Don’t even try to persuade. Just explaining what yoga has done and continues to do for you can encourage a senior to give it a go.

 

Just Do Yoga

One of the best ways to convince someone to try something is to demonstrate it yourself. 

Live your best life. Show — don’t tell — how much yoga gives you. 

If a senior happens to walk in on you doing cat pose, that might help them see it’s something they could do. Maybe avoid headstands around them, though.

Try Subliminal Messages

Is this a joke? 

Er. 

Yyyyyess?

Maybe?

That depends on whether this advice works or not. 

Like the sneaky acronym in the introduction to this post, leave your yoga triggers hidden in plain sight.

For example, you could try leaving a copy of Chair Yoga in a senior’s bookcase. Or swap a DVD with Jane Fonda’s AM/PM Easy Yoga for Beginners.
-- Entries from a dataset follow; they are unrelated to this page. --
/-- Settles O38: each event by the branch of its meaning that acts. -/
theorem powerAndThermalControlTakesEffect : Obligations.PowerAndThermalControlTakesEffect := by
  refine ⟨⟨?tickAwake, ?tickDormant⟩, ?slope, ?rail, ?request, ?complete, ?withdraw, ?expiry, ?phase, ?opp, ?sample, ?step⟩
  case tickAwake =>
    intro vin inputW loadW demand floors rails s hv ha
    change execPowerControlTick vin inputW loadW demand floors rails s = _
    simp only [execPowerControlTick, hv, ha, Bool.not_true, Bool.false_eq_true, if_false, if_true]
  case tickDormant =>
    intro vin inputW loadW demand floors rails s t hv ha
    change execPowerControlTick vin inputW loadW demand floors rails s = _
    simp only [execPowerControlTick, hv, ha, Bool.not_true, Bool.false_eq_true, if_false]
    rfl
  case slope =>
    intro want s ha
    exact congrArg Host.Outcome.next (if_pos ha)
  case rail =>
    intro j current held s t t1 hj hc ha hv
    exact congrArg Host.Outcome.next (if_neg (Bool.eq_false_iff.1 (railLimit_acts hj hc ha hv)))
  case request =>
    intro s r p room g t hr
    change execPrerampRequest s = _
    simp only [execPrerampRequest, hr]
    rfl
  case complete =>
    intro n s mine t he hm hg
    exact congrArg Host.Outcome.next (if_pos
      (Bool.and_eq_true_iff.2 ⟨Bool.and_eq_true_iff.2 ⟨he, hm⟩, decide_eq_true hg⟩))
  case withdraw =>
    intro n s due
    rfl
  case expiry =>
    intro n s hw hh
    exact congrArg Host.Outcome.next (if_pos (by simp [hw, hh]))
  case phase =>
    intro s x t hp ha ht
    change Host.Outcome.next (phaseTakes s) = _
    simp only [phaseTakes, hp]
    exact congrArg Host.Outcome.next (if_pos (by simp [ha, ht]))
  case opp =>
    intro s hm
    exact congrArg Host.Outcome.next (if_pos hm)
  case sample =>
    intro temps s l h hot t t1 t2 ha
    exact congrArg Host.Outcome.next (if_neg (by simp [ha]))
  case step =>
    intro s ha
    exact congrArg Host.Outcome.next (if_neg (by simp [ha]))

end Sys2Proof.Machine
end

section
/-! SUPPORT. ALERT_N (16 R526): bit 8 of RIVEL_STATUS, and the causes that drive it. -/

namespace Sys2Proof.Machine

/-- A field of one bit of a packed word is that bit of the word. -/
theorem testBit_packN {i : Nat} {b : Bool} {fs : List (Nat × Nat × Nat)} (hf : fieldsFrom 0 fs = true)
    (hm : (i, 1, b2n b) ∈ fs) : (packN fs).testBit i = b := by
  have hn : packN fs / 2 ^ i % 2 = b2n b := (nfld_packN hf hm).trans (b2n_mod b)
  rw [Nat.testBit_eq_decide_div_mod_eq, hn]
  cases b <;> rfl

theorem rivelStatus_testBit_alert (s : State) : (rivelStatus s).testBit 8 = alertLow s :=
  testBit_packN rfl (by simp)

theorem packN_eq_zero_iff {fs : List (Nat × Nat × Nat)} : packN fs = 0 ↔ ∀ f ∈ fs, f.2.2 % 2 ^ f.2.1 = 0 := by
  induction fs with
  | nil => simp [packN]
  | cons f fs ih =>
    obtain ⟨lo, len, v⟩ := f
    rw [packN, Nat.add_eq_zero_iff, Nat.mul_eq_zero, or_iff_left (Nat.two_pow_pos lo).ne', ih, List.forall_mem_cons]

theorem b2n_eq_zero_iff {b : Bool} : b2n b = 0 ↔ b = false := by
  cases b <;> decide

/-- RIVEL_LATCH is other than zero exactly where one of its latches is set. -/
theorem rivelLatch_ne_zero {r : RivSt} :
    rivelLatch r ≠ 0 ↔ r.flowLatch = true ∨ r.trayLatch = true ∨ r.critLatch = true ∨ r.pwrLostSeen = true ∨
      r.busFault = true := by
  simp only [rivelLatch, Ne, packN_eq_zero_iff, List.forall_mem_cons, b2n_mod, b2n_eq_zero_iff]
  simp [imp_iff_not_or]

/-- With VAUX on, ALERT_N is low exactly for one of its causes. -/
theorem alertLow_iff {s : State} (hv : s.pin.vaux = true) :
    alertLow s = true ↔ rivelLatch s.riv ≠ 0 ∨ s.pwr.capUnreach = true ∨ s.riv.advFlow = true ∨ s.riv.advInlet = true ∨
      s.riv.advHeart = true := by
  simp [alertLow, hv, or_assoc]

/-- Settles O57: bit 8 of RIVEL_STATUS is ALERT_N, and a latch is set where RIVEL_LATCH is not zero. -/
theorem alertIsHeldWhileAnyCauseIs : Obligations.AlertIsHeldWhileAnyCauseIs := by
  refine ⟨?held, ?released⟩
  case held =>
    intro s hv
    rw [rivelStatus_testBit_alert, alertLow_iff hv, rivelLatch_ne_zero]
    simp only [or_assoc]
  case released =>
    intro s
    exact ⟨vauxOff s, rfl, rfl, rfl, rfl⟩

end Sys2Proof.Machine
end

section
/-! SUPPORT. M0_DOORBELL (02 R71, R72; 20 R607): what makes its value a good doorbell, and the ring it then moves. -/

namespace Sys2Proof.Machine

/-! Fields of words (00 R9, R14) -/

theorem testBit_maskN (fs : List (Nat × Nat)) (i : Nat) :
    (maskN fs).testBit i = true ↔ ∃ f ∈ fs, f.1 ≤ i ∧ i < f.1 + f.2 := by
  induction fs with
  | nil => simp [maskN]
  | cons f fs ih =>
    obtain ⟨lo, len⟩ := f
    have hhead : ((2 ^ len - 1) * 2 ^ lo).testBit i = true ↔ lo ≤ i ∧ i < lo + len := by
      rw [Nat.testBit_mul_two_pow, Nat.testBit_two_pow_sub_one, Bool.and_eq_true_iff, decide_eq_true_iff, decide_eq_true_iff]
      omega
    rw [maskN, Nat.testBit_or, Bool.or_eq_true_iff, hhead, ih]
    simp

/-- A word keeps to some fields exactly where each of its bits that is set lies in one of them. -/
theorem onlyFields_iff {w : Nat} {fs : List (Nat × Nat)} :
    onlyFields w fs = true ↔ ∀ i, w.testBit i = true → ∃ f ∈ fs, f.1 ≤ i ∧ i < f.1 + f.2 := by
  simp only [onlyFields, beq_iff_eq, ← testBit_maskN]
  constructor
  · intro h i hi
    rw [← h, Nat.testBit_and, Bool.and_eq_true_iff] at hi
    exact hi.2
  · intro h
    refine Nat.eq_of_testBit_eq fun i => ?_
    rw [Nat.testBit_and, Bool.and_eq_left_iff_imp]
    exact h i

theorem testBit_nfld (w lo len i : Nat) : (nfld w lo len).testBit i = (decide (i < len) && w.testBit (lo + i)) := by
  rw [nfld, Nat.testBit_mod_two_pow, Nat.testBit_div_two_pow, Nat.add_comm]

theorem nfld_eq_zero_iff {w lo len : Nat} : nfld w lo len = 0 ↔ ∀ i < len, w.testBit (lo + i) = false := by
  constructor
  · intro h i hi
    have hb := testBit_nfld w lo len i
    rwa [h, Nat.zero_testBit, decide_eq_true hi, Bool.true_and, eq_comm] at hb
  · intro h
    refine Nat.eq_of_testBit_eq fun i => ?_
    rw [testBit_nfld, Nat.zero_testBit, Bool.and_eq_false_imp]
    exact fun hi => h i (of_decide_eq_true hi)

/-! Doorbells -/

/-- Bits 15:9 are the reserved bits of a doorbell's lower 32 bits (02 Table 2-14). -/
theorem doorbell_onlyFields_iff (v : Word) : onlyFields v.toNat [(0, 8), (8, 1), (16, 16)] = true ↔ fld v 9 7 = 0 := by
  simp only [onlyFields_iff, fld, nfld_eq_zero_iff, List.exists_mem_cons_iff, List.not_mem_nil, false_and, exists_false, or_false]
  constructor
  · intro h i hi
    rw [Bool.eq_false_iff]
    intro hb
    have := h _ hb
    omega
  · intro h i hb
    have hlt : i < 32 := (Nat.pow_lt_pow_iff_right (by decide)).1 (Nat.lt_of_le_of_lt (Nat.ge_two_pow_of_testBit hb) v.isLt)
    have hres : ¬ (9 ≤ i ∧ i < 16) := fun ⟨hlo, hhi⟩ => by
      have := h (i - 9) (by omega)
      rw [Nat.add_sub_cancel' hlo, hb] at this
      cases this
    omega

/-- An index that would make a ring more than full (02 R72). -/
def overfills (r : Ring) (x : BitVec 16) : Prop :=
  (r.type = 0 ∧ ringSize r - 1 < (x - r.dev).toNat) ∨ (r.type ≠ 0 ∧ ringSize r - 1 < (r.dev - x).toNat)

theorem doorbellOk_iff {r : Ring} {v : Word} {x : BitVec 16} :
    doorbellOk r v.toNat x = true ↔
      fld v 9 7 = 0 ∧ kindSuits (fld v 8 1) r = true ∧ r.enable = true ∧ ¬ overfills r x := by
  simp only [doorbellOk, Bool.and_eq_true_iff, doorbell_onlyFields_iff, fld, overfills, and_assoc]
  split <;> simp [*]

theorem exec_m0Doorbell {v : Word} {s : State} (hb : barOk s .m0 = true) :
    exec (.m0Doorbell v) s = .next (doorbell s .m0 (decide (fld v 0 8 < 4)) v.toNat) :=
  congrArg Host.Outcome.next (if_pos hb)

/-- Settles O56: a good value is one by Table 2-14 and R72 for one of the rings 0 to 3, any other is ignored with its event. -/
theorem m0DoorbellIsADoorbell : Obligations.M0DoorbellIsADoorbell := by
  intro v s n x r t full hb
  refine ⟨?bad, ?good⟩
  case bad =>
    intro h
    rw [exec_m0Doorbell hb]
    refine congrArg _ (doorbell_bad (h.imp (fun hn => decide_eq_false (Nat.not_lt.2 hn)) fun hbad => ?_))
    rw [Bool.eq_false_iff]
    intro hok
    obtain ⟨hres, hkind, hen, hfull⟩ := doorbellOk_iff.1 hok
    rcases hbad with hk | hr | he | hf
    · exact Bool.eq_false_iff.1 hk hkind
    · exact hr hres
    · exact Bool.eq_false_iff.1 he hen
    · exact hfull hf
  case good =>
    intro hn hkind hres hen hfull
    rw [exec_m0Doorbell hb, decide_eq_true hn]
    exact congrArg _ (doorbell_good (doorbellOk_iff.2 ⟨hres, hkind, hen, hfull⟩))

end Sys2Proof.Machine
end

section
/-! SUPPORT. Ownership at reset (02 Table 2-18). -/

namespace Sys2Proof.Machine

/-- Settles O7: nobody owns the device, so that there is neither a lease nor an offer nor a drain; LEASE_MS is 1,000. -/
theorem resetOwnershipIsSane : Obligations.ResetOwnershipIsSane where
  lease := rfl
  offer := nofun
  accept := nofun
  release := nofun
  expiry := nofun
  range := by decide

end Sys2Proof.Machine
end
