-- ==== Sys2Proof/Machine/Display.lean ====
section
/-!
DEFINITION. The display configuration operations (40_display_config.md).
-/

namespace Sys2Proof.Machine

/-- `SET_BG_COLOR r, g, b`: `FE D0 r g b` (rule R101). -/
def execSetBgColor (r g b : Byte) (s : State) : Host.Outcome State Fault Refusal :=
  execBurst (formF3 .setRgb r g b) s

/-- `BACKLIGHT_ON`: `FE 42 00`, the third byte a constant (rule R102). -/
def execBacklightOn (s : State) : Host.Outcome State Fault Refusal :=
  execBurst (formF1 .backlightOn 0x00#8) s

/-- `BACKLIGHT_OFF`: `FE 46` (rule R103). -/
def execBacklightOff (s : State) : Host.Outcome State Fault Refusal :=
  execBurst (formF0 .backlightOff) s

/-- `SET_BRIGHTNESS bright`: `FE 99 bright` (rule R104). -/
def execSetBrightness (bright : Byte) (s : State) : Host.Outcome State Fault Refusal :=
  execBurst (formF1 .brightness bright) s

/-- `SET_CONTRAST contrast`: `FE 91 contrast` (rule R105). -/
def execSetContrast (contrast : Byte) (s : State) : Host.Outcome State Fault Refusal :=
  execBurst (formF1 .contrast contrast) s

/-- `SET_AUTOSCROLL state`: the state is the opcode (rule R106). -/
def execSetAutoscroll (state : Autoscroll) (s : State) : Host.Outcome State Fault Refusal :=
  execBurst (formF0 state.opcode) s

/-- `SET_DISPLAY_SIZE cols, rows`: `FE D1 cols rows` (rule R107). -/
def execSetDisplaySize (cols rows : Byte) (s : State) : Host.Outcome State Fault Refusal :=
  execBurst (formF2 .setSize cols rows) s

/-- `CLEAR`: `FE 58` (rule R108). -/
def execClear (s : State) : Host.Outcome State Fault Refusal :=
  execBurst (formF0 .clear) s

end Sys2Proof.Machine
end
Say nothing.

Yoga Practitioners Also Do It With Love

When it comes down to it, you want the senior in question to try yoga because you know how great it could be for them. And their wellbeing matters to you because you love them. 

Whether they are a friend, colleague, family member, or an acquaintance, you want the best for them because you care.

Beyond telling them how you think yoga could benefit them, remind them that their health and happiness are important to you.

Invite A Senior Yoga Practitioner For Dinner

Invite a senior who loves yoga. When the seniors get talking and it comes out why Bob and Sheila look so fit and young, yoga will sell itself.

Complement Hidden Yoga Skills

If you wait long enough, the senior will do some yoga without realizing it.

When you wake them from a nap and see they’ve been enjoying something approximating savasana or they put down their shopping bags and stretch into something not a million miles away from tadasana, a little comment could go a long way.

“That’s great! How long have you been doing yoga?”

Ask Them to Join Your Yoga Journey…

…because yoga’s so good when it’s shared.

If it would be nice to have another person to share yoga with for more than a few classes, tell them. Their unique perspective could help your yoga practice over time and give you something else in common that will deepen the connection between you two. 

Tell Them How Savasana Feels

Enough said.

Got More Ideas?

If this isn’t enough to tric–convince your favorite senior to try yoga, what would you suggest? Tell us your personal tactics in the comments!

Comments

Existing Comments

DaleJRhodes
October 22, 2023

My partner is 70 and he refuses to join me (57) in yoga… but if I call it “senior-stretching” it seems like something he thinks we both can do. Regular Stretching at our ages is a fine goal, everything else is gravy at this point.